Somewhere below are a line with "theorem setTallyOverride (origin" and a later line with "theorem flushTributary (origin". Output exactly those lines and all lines between them.

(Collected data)
════════
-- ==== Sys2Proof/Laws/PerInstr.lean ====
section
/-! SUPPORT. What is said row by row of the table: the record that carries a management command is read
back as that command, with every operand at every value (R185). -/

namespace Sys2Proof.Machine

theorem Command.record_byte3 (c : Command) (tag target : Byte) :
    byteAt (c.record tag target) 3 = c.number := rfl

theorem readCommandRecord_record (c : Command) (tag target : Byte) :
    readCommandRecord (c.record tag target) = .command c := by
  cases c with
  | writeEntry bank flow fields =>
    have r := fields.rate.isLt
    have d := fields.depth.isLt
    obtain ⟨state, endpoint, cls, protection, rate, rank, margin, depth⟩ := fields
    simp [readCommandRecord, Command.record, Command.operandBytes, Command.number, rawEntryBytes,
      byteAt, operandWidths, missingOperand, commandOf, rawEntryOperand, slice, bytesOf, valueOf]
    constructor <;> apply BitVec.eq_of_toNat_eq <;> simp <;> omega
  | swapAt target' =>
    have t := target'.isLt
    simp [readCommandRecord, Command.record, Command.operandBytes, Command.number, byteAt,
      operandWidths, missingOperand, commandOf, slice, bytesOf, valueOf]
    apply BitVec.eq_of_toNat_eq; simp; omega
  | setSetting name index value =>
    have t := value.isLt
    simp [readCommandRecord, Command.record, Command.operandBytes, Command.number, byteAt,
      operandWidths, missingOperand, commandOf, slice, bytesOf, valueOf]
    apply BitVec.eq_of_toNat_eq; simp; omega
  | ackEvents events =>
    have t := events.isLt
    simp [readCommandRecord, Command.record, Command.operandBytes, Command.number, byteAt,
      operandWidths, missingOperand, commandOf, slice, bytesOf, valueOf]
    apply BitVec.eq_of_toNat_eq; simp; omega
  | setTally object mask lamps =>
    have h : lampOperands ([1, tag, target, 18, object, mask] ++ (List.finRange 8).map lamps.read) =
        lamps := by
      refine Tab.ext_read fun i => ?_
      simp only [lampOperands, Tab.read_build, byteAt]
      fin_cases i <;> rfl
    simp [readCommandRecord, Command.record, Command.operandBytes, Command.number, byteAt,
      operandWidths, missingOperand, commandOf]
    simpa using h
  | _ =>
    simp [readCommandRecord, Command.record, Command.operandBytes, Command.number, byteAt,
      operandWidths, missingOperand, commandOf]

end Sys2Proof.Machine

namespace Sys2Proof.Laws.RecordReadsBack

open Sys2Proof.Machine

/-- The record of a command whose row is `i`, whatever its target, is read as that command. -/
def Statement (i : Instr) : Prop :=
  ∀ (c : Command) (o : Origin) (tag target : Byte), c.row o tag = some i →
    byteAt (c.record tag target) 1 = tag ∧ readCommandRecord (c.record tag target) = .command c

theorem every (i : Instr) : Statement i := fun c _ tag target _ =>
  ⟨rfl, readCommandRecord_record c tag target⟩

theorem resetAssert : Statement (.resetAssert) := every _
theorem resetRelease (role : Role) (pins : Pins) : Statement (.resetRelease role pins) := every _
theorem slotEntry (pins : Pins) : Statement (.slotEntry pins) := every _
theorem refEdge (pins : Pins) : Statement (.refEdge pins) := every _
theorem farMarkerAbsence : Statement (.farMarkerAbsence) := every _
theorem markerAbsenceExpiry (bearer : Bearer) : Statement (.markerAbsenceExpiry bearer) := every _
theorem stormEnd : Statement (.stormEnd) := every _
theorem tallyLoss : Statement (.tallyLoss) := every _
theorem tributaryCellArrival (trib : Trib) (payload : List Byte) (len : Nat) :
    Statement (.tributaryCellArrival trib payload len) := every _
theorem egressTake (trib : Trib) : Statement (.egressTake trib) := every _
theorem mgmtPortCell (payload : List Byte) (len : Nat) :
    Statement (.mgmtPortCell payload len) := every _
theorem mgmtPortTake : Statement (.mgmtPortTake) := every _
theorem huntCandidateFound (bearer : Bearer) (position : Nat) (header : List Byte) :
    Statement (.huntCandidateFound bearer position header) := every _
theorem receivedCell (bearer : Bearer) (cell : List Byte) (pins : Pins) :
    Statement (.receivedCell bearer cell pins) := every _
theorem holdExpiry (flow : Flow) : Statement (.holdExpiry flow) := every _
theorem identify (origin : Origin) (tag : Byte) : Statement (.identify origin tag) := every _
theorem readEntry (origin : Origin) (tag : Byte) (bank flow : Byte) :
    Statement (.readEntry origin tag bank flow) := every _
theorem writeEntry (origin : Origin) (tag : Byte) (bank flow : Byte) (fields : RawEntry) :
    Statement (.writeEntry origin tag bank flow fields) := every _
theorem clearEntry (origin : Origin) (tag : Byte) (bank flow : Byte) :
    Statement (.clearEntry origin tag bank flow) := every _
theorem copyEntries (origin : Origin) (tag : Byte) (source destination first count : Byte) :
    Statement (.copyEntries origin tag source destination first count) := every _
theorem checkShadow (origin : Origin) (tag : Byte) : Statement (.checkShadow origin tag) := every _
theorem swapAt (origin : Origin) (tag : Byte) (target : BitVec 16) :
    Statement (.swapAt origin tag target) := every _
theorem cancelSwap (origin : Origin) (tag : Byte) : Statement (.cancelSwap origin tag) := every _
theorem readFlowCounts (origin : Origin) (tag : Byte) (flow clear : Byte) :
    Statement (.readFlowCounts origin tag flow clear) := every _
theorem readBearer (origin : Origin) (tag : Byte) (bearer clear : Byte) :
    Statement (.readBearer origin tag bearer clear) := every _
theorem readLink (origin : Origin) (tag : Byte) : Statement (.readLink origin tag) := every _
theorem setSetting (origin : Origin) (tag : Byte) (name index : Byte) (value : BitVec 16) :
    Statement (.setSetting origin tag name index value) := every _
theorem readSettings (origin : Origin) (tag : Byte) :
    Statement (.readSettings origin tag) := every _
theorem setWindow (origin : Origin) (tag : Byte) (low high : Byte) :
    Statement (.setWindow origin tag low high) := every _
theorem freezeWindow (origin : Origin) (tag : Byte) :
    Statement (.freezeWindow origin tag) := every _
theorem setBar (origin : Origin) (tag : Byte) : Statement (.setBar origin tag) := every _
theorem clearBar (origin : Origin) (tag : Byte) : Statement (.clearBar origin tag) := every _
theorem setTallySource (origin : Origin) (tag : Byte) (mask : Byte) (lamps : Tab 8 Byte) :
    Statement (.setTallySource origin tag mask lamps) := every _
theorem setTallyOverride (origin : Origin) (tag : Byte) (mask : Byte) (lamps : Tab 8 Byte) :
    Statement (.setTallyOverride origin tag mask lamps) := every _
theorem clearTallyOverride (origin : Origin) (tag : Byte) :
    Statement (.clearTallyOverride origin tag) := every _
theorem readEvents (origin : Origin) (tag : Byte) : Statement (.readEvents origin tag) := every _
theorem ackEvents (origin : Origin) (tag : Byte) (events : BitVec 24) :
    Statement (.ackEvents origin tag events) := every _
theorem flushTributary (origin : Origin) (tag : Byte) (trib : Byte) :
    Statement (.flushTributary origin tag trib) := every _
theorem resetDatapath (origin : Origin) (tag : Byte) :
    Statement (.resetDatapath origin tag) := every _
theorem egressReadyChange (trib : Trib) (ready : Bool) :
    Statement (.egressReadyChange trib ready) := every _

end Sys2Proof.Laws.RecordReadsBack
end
════════
Solution:
theorem setTallyOverride (origin : Origin) (tag : Byte) (mask : Byte) (lamps : Tab 8 Byte) :
    Statement (.setTallyOverride origin tag mask lamps) := every _
theorem clearTallyOverride (origin : Origin) (tag : Byte) :
    Statement (.clearTallyOverride origin tag) := every _
theorem readEvents (origin : Origin) (tag : Byte) : Statement (.readEvents origin tag) := every _
theorem ackEvents (origin : Origin) (tag : Byte) (events : BitVec 24) :
    Statement (.ackEvents origin tag events) := every _
theorem flushTributary (origin : Origin) (tag : Byte) (trib : Byte) :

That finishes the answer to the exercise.